Amazon's Alexa Can't Distinguish A Human Voice, But This Tiny Cambridge Startup Might Teach It How

May 17, 2018

Amazon’s Echo speaker knows that you only have to say “Alexa” to wake it up. But technically it can’t tell the difference between two people murmuring in the corner of the room and the sound of radio static. That would take a deeper dive into the building blocks of sound itself.

But one small startup in Cambridge, UK has spent ten years building up an entirely new language of sound which, for the first time, will allow machines to recognize the sound of human speech.
Wait, you’re thinking. Smart gadgets already recognize speech just fine, don’t they? In fact they only recognize words, hence the growing subset in artificial intelligence known as natural language processing.
Distinguishing different types of sounds may seem easy enough for our ears, but that’s thanks to thousands of years of evolution; doing the same for machines is much harder.
Audio Analytic, which has raised $5.5 million in venture financing and sells its library of “sound profiles” to device makers like Cisco, Intel and others, said Wednesday that it was making its new “human speech” sound profile available for clients.
That means that a speaker like Amazon’s Echo or Apple’s HomePod, could eventually recognize the sound of people having a conversation, and know that it’s not appropriate to interrupt.
Audio Analytic is tightlipped about most of its clients. When asked if Amazon was a customer, CEO Chris Mitchell refused to comment. If any of his existing customers purchase the new sound profile, though, they should be able to deploy it over-the-air to their devices. Amazon also has a research and development lab with engineers working on Alexa in Cambridge.
Alexa’s ability to recognize speech has pros and cons, especially on the security front. Hackers can now, for instance, spoof an Alexa skill by getting the service to recognize a slightly-incorrect voice command, according to new research shared with Forbes this week.
But device makers are keen to make their gadgets smarter by teaching them how to hear. Till now, Audio Analytic has derived most of its revenue from licensing fees.

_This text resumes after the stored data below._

/-- RFC 3394 wrapping of whole 64-bit blocks under a 32-byte key. -/
def keyWrap (kek data : List Byte) : List Byte :=
  let rs := chunksB 8 data
  let n := rs.length
  let (a, rs) := (List.range (6 * n)).foldl (wrapStep (aesRoundKeys kek) n) (wrapIv, rs)
  a ++ rs.flatten

/-- RFC 3394 unwrapping; none where the integrity check fails. -/
def keyUnwrap (kek wrapped : List Byte) : Option (List Byte) :=
  let rs := chunksB 8 (wrapped.drop 8)
  let n := rs.length
  let (a, rs) := (List.range (6 * n)).reverse.foldl (unwrapStep (aesRoundKeys kek) n) (sliceB wrapped 0 8, rs)
  if a = wrapIv then some rs.flatten else none

/-- A reflected CRC: `w` bits, polynomial `poly` reflected, least significant bit of each byte first. -/
def crcReflected (poly : Nat) (bs : List Byte) (init : Nat) : Nat :=
  bs.foldl
    (fun c b =>
      (List.range 8).foldl (fun c _ => if c.testBit 0 then (c >>> 1) ^^^ poly else c >>> 1) (c ^^^ b.toNat))
    init

/-- The CRC-32C of R393. -/
def crc32c (bs : List Byte) : Nat := crcReflected 0x82F63B78 bs 0xFFFFFFFF ^^^ 0xFFFFFFFF

/-- The 48-bit CRC of R720, most significant bit first. -/
def crc48 (bs : List Byte) : Nat :=
  (bs.foldl
    (fun c b =>
      (List.range 8).foldl
        (fun c _ => if c.testBit 47 then ((c * 2) % 2 ^ 48) ^^^ 0x8C2F9B5D3A47 else (c * 2) % 2 ^ 48)
        (c ^^^ (b.toNat <<< 40)))
    (2 ^ 48 - 1)) ^^^ (2 ^ 48 - 1)

/-! ## SHA-256 and SHA-512 (FIPS 180-4) -/

/-- The round constants of SHA-256. -/
def sha256K : List Nat :=
  [0x428A2F98, 0x71374491, 0xB5C0FBCF, 0xE9B5DBA5, 0x3956C25B, 0x59F111F1, 0x923F82A4, 0xAB1C5ED5,
   0xD807AA98, 0x12835B01, 0x243185BE, 0x550C7DC3, 0x72BE5D74, 0x80DEB1FE, 0x9BDC06A7, 0xC19BF174]
    ++ [0xE49B69C1, 0xEFBE4786, 0xFC19DC6, 0x240CA1CC, 0x2DE92C6F, 0x4A7484AA, 0x5CB0A9DC, 0x76F988DA,
   0x983E5152, 0xA831C66D, 0xB00327C8, 0xBF597FC7, 0xC6E00BF3, 0xD5A79147, 0x6CA6351, 0x14292967]
    ++ [0x27B70A85, 0x2E1B2138, 0x4D2C6DFC, 0x53380D13, 0x650A7354, 0x766A0ABB, 0x81C2C92E, 0x92722C85,
   0xA2BFE8A1, 0xA81A664B, 0xC24B8B70, 0xC76C51A3, 0xD192E819, 0xD6990624, 0xF40E3585, 0x106AA070]
    ++ [0x19A4C116, 0x1E376C08, 0x2748774C, 0x34B0BCB5, 0x391C0CB3, 0x4ED8AA4A, 0x5B9CCA4F, 0x682E6FF3,
   0x748F82EE, 0x78A5636F, 0x84C87814, 0x8CC70208, 0x90BEFFFA, 0xA4506CEB, 0xBEF9A3F7, 0xC67178F2]

/-- The initial hash of SHA-256. -/
def sha256H : List Nat :=
  [0x6A09E667, 0xBB67AE85, 0x3C6EF372, 0xA54FF53A, 0x510E527F, 0x9B05688C, 0x1F83D9AB, 0x5BE0CD19]

/-- The round constants of SHA-512. -/
def sha512K : List Nat :=
  [0x428A2F98D728AE22, 0x7137449123EF65CD, 0xB5C0FBCFEC4D3B2F, 0xE9B5DBA58189DBBC,
   0x3956C25BF348B538, 0x59F111F1B605D019, 0x923F82A4AF194F9B, 0xAB1C5ED5DA6D8118,
   0xD807AA98A3030242, 0x12835B0145706FBE, 0x243185BE4EE4B28C, 0x550C7DC3D5FFB4E2,
   0x72BE5D74F27B896F, 0x80DEB1FE3B1696B1, 0x9BDC06A725C71235, 0xC19BF174CF692694]
    ++ [0xE49B69C19EF14AD2, 0xEFBE4786384F25E3, 0xFC19DC68B8CD5B5, 0x240CA1CC77AC9C65,
   0x2DE92C6F592B0275, 0x4A7484AA6EA6E483, 0x5CB0A9DCBD41FBD4, 0x76F988DA831153B5,
   0x983E5152EE66DFAB, 0xA831C66D2DB43210, 0xB00327C898FB213F, 0xBF597FC7BEEF0EE4,
   0xC6E00BF33DA88FC2, 0xD5A79147930AA725, 0x6CA6351E003826F, 0x142929670A0E6E70]
    ++ [0x27B70A8546D22FFC, 0x2E1B21385C26C926, 0x4D2C6DFC5AC42AED, 0x53380D139D95B3DF,
   0x650A73548BAF63DE, 0x766A0ABB3C77B2A8, 0x81C2C92E47EDAEE6, 0x92722C851482353B,
   0xA2BFE8A14CF10364, 0xA81A664BBC423001, 0xC24B8B70D0F89791, 0xC76C51A30654BE30,
   0xD192E819D6EF5218, 0xD69906245565A910, 0xF40E35855771202A, 0x106AA07032BBD1B8]
    ++ [0x19A4C116B8D2D0C8, 0x1E376C085141AB53, 0x2748774CDF8EEB99, 0x34B0BCB5E19B48A8,
   0x391C0CB3C5C95A63, 0x4ED8AA4AE3418ACB, 0x5B9CCA4F7763E373, 0x682E6FF3D6B2B8A3,
   0x748F82EE5DEFB2FC, 0x78A5636F43172F60, 0x84C87814A1F0AB72, 0x8CC702081A6439EC,
   0x90BEFFFA23631E28, 0xA4506CEBDE82BDE9, 0xBEF9A3F7B2C67915, 0xC67178F2E372532B]
    ++ [0xCA273ECEEA26619C, 0xD186B8C721C0C207, 0xEADA7DD6CDE0EB1E, 0xF57D4F7FEE6ED178,
   0x6F067AA72176FBA, 0xA637DC5A2C898A6, 0x113F9804BEF90DAE, 0x1B710B35131C471B,
   0x28DB77F523047D84, 0x32CAAB7B40C72493, 0x3C9EBE0A15C9BEBC, 0x431D67C49C100D4C,
   0x4CC5D4BECB3E42B6, 0x597F299CFC657E2A, 0x5FCB6FAB3AD6FAEC, 0x6C44198C4A475817]

/-- The initial hash of SHA-512. -/
def sha512H : List Nat :=
  [0x6A09E667F3BCC908, 0xBB67AE8584CAA73B, 0x3C6EF372FE94F82B, 0xA54FF53A5F1D36F1,
   0x510E527FADE682D1, 0x9B05688C2B3E6C1F, 0x1F83D9ABFB41BD6B, 0x5BE0CD19137E2179]

/-- Rotation of a `w`-bit number to the right. -/
def rotr (w x n : Nat) : Nat := ((x >>> n) ||| (x <<< (w - n))) % 2 ^ w

/-- What tells the two hash functions apart: word width, the rotations of the four mixing functions, the round
constants. -/
structure ShaPar where
  w : Nat
  e0 : Nat × Nat × Nat
  e1 : Nat × Nat × Nat
  o0 : Nat × Nat × Nat
  o1 : Nat × Nat × Nat
  k : List Nat

/-- SHA-256's parameters. -/
def sha256Par : ShaPar := ⟨32, (2, 13, 22), (6, 11, 25), (7, 18, 3), (17, 19, 10), sha256K⟩

/-- SHA-512's parameters. -/
def sha512Par : ShaPar := ⟨64, (28, 34, 39), (14, 18, 41), (1, 8, 7), (19, 61, 6), sha512K⟩

/-- Three rotations combined. -/
def sha3Rot (w x : Nat) (r : Nat × Nat × Nat) : Nat := rotr w x r.1 ^^^ rotr w x r.2.1 ^^^ rotr w x r.2.2

/-- Two rotations and a shift combined. -/
def sha2Rot (w x : Nat) (r : Nat × Nat × Nat) : Nat := rotr w x r.1 ^^^ rotr w x r.2.1 ^^^ (x >>> r.2.2)

/-- The message schedule, newest word first, lengthened by `n` words. -/
def shaSchedule (p : ShaPar) : Nat → List Nat → List Nat
  | 0, ws => ws
  | n + 1, ws =>
    shaSchedule p n (((sha2Rot p.w (ws.getD 1 0) p.o1 + ws.getD 6 0 + sha2Rot p.w (ws.getD 14 0) p.o0 + ws.getD 15 0)
      % 2 ^ p.w) :: ws)

/-- One round on the eight working variables. -/
def shaRound (p : ShaPar) (v : List Nat) (kw : Nat × Nat) : List Nat :=
  match v with
  | [a, b, c, d, e, f, g, h] =>
    let t1 := h + sha3Rot p.w e p.e1 + ((e &&& f) ^^^ ((2 ^ p.w - 1 - e) &&& g)) + kw.1 + kw.2
    let t2 := sha3Rot p.w a p.e0 + ((a &&& b) ^^^ (a &&& c) ^^^ (b &&& c))
    [(t1 + t2) % 2 ^ p.w, a, b, c, (d + t1) % 2 ^ p.w, e, f, g]
  | _ => v

/-- One block taken into the hash. -/
def shaBlock (p : ShaPar) (h : List Nat) (blk : List Byte) : List Nat :=
  let ws := ((chunksB (p.w / 8) blk).map beVal).reverse
  let sched := (shaSchedule p (p.k.length - 16) ws).reverse
  let v := (p.k.zip sched).foldl (shaRound p) h
  List.zipWith (fun a b => (a + b) % 2 ^ p.w) h v

/-- The padding of a message of `n` bytes: a one bit, zeros, and the length in bits. -/
def shaPad (p : ShaPar) (n : Nat) : List Byte :=
  let b := 2 * p.w
  let l := p.w / 4
  0x80#8 :: (zerosB ((2 * b - (n + 1 + l) % b) % b) ++ beBytes l (8 * n))

/-- A hash of a message. -/
def sha (p : ShaPar) (h : List Nat) (m : List Byte) : List Byte :=
  ((chunksB (2 * p.w) (m ++ shaPad p m.length)).foldl (shaBlock p) h).flatMap (beBytes (p.w / 8))

/-- SHA-256. -/
def sha256 (m : List Byte) : List Byte := sha sha256Par sha256H m

/-- SHA-512. -/
def sha512 (m : List Byte) : List Byte := sha sha512Par sha512H m

/-! ## Ed25519 (RFC 8032, R1067) -/

/-- The field's prime. -/
def edP : Nat := 2 ^ 255 - 19

/-- The group's order. -/
def edL : Nat := 2 ^ 252 + 27742317777372353535851937790883648493

/-- A power modulo `m`, over the exponent's bits from the highest. -/
def powMod (m a e : Nat) : Nat :=
  ((List.range 256).reverse.foldl (fun r i => let r := r * r % m; if e.testBit i then r * a % m else r) (1 % m))

/-- The inverse of a field element. -/
def edInv (a : Nat) : Nat := powMod edP a (edP - 2)

/-- The curve's constant d. -/
def edD : Nat := (edP - 121665) * edInv 121666 % edP

/-- A square root of -1. -/
def edI : Nat := powMod edP 2 ((edP - 1) / 4)

/-- A point in extended coordinates. -/
abbrev EdPt := Nat × Nat × Nat × Nat

/-- The neutral point. -/
def edZero : EdPt := (0, 1, 1, 0)

/-- The sum of two points. -/
def edAdd (a b : EdPt) : EdPt :=
  let (x1, y1, z1, t1) := a
  let (x2, y2, z2, t2) := b
  let aa := (y1 + edP - x1) * (y2 + edP - x2) % edP
  let bb := (y1 + x1) * (y2 + x2) % edP
  let cc := 2 * t1 * t2 * edD % edP
  let dd := 2 * z1 * z2 % edP
  let e := (bb + edP - aa) % edP
  let f := (dd + edP - cc) % edP
  let g := (dd + cc) % edP
  let h := (bb + aa) % edP
  (e * f % edP, g * h % edP, f * g % edP, e * h % edP)

/-- A point multiplied by a number below 2^256. -/
def edMul (n : Nat) (a : EdPt) : EdPt :=
  (List.range 256).reverse.foldl (fun r i => let r := edAdd r r; if n.testBit i then edAdd r a else r) edZero

/-- The x of a point with a given y and sign, where there is one (RFC 8032, section 5.1.3). -/
def edX (y sign : Nat) : Option Nat :=
  if edP ≤ y then none
  else
    let x2 := (y * y + edP - 1) % edP * edInv ((edD * y % edP * y + 1) % edP) % edP
    let x := powMod edP x2 ((edP + 3) / 8)
    let x := if x * x % edP = x2 then x else x * edI % edP
    if x * x % edP ≠ x2 then none
    else if x = 0 ∧ sign = 1 then none
    else some (if x % 2 = sign then x else edP - x)

/-- A point decoded from 32 bytes. -/
def edDecode (b : List Byte) : Option EdPt :=
  let v := leVal (sliceB b 0 32)
  let y := v % 2 ^ 255
  (edX y (v / 2 ^ 255)).map (fun x => (x, y, 1, x * y % edP))

/-- The base point. -/
def edBase : EdPt :=
  let y := 4 * edInv 5 % edP
  let x := (edX y 0).getD 0
  (x, y, 1, x * y % edP)

/-- Whether two points are equal. -/
def edEq (a b : EdPt) : Bool := a.1 * b.2.2.1 % edP == b.1 * a.2.2.1 % edP && a.2.1 * b.2.2.1 % edP == b.2.1 * a.2.2.1 % edP

/-- The check of R1067: the cofactored equation of RFC 8032, section 5.1.7. -/
def edVerify (key msg sig : List Byte) : Bool :=
  match edDecode key, edDecode (sliceB sig 0 32) with
  | some a, some r =>
    let sVal := leVal (sliceB sig 32 32)
    let k := leVal (sha512 (sliceB sig 0 32 ++ sliceB key 0 32 ++ msg)) % edL
    decide (sVal < edL) && edEq (edMul 8 (edMul sVal edBase)) (edMul 8 (edAdd r (edMul k a)))
  | _, _ => false

end Sys2Proof.Machine
end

It sells “libraries” of certain sounds that make it possible for machines to recognize, say, a dog’s bark about as well as a human would.
To give a sense of how long it can take to sequence these kinds of sounds, Audio Analytic has licensed a grand total of seven of them in the decade it has been operating. They include a barking dog, breaking glass, a crying baby and a smoke or CO alarm. The startup aims to license 50 profiles by 2021.
Right now most smart-home systems are only able to alert users on their smartphones that they’ve detected a noise, but that could be anything from the cat knocking over a book to a moth fluttering in front of the device’s microphone.
To build just one of those profiles, Mitchell’s staff have broken thousands of panes of glass in a dedicated sound lab, and the process has turned into something of a rite of passage for new recruits.
“They’re invited to suit up with protective gear,” says Mitchell. “The weapon of choice is a sledge hammer, but we have tried a bunch of implements including emergency escape hammers.”
The startup, which has a workforce of 45, has also built a proprietary database of 1 million unique “sound events” which it calls Alexandria. Mitchell describes this as separate to what the company is doing commercially and, “what we choose to do with our spare time.”
The company is ahead of the likes of Amazon and Google in the field of “machine listening,” he claims, an academic field that sits alongside speech recognition and natural language processing. “It’s a new discipline.” The startup’s main contribution is a technology it calls ideophones.
“If you look at the speech world, most of speech science is structured around understanding the order in which we’re going to say words,” he says. “We control how sound comes out of our mouths. How we do that in speech is called phonemes. What Audio Analytic has done is discerned, then written software at the AI level to model ideophones. These are the fundamental building blocks that make up sounds.”
Such a sound library is, perhaps not surprisingly, about 50% bigger than the kind used to process words alone, Mitchell adds.
As it happens, humans could do with a better understanding of sounds too.
“Hollywood has convinced the world that things sound a certain way,” says Mitchell. The sound profiles used for car alarms and fist-fight punches, usually sound tamer in movies than they do in real life.
The same goes for breaking glass. “We have to smash quite a lot of windows,” he adds. “It’s absolutely terrifying.”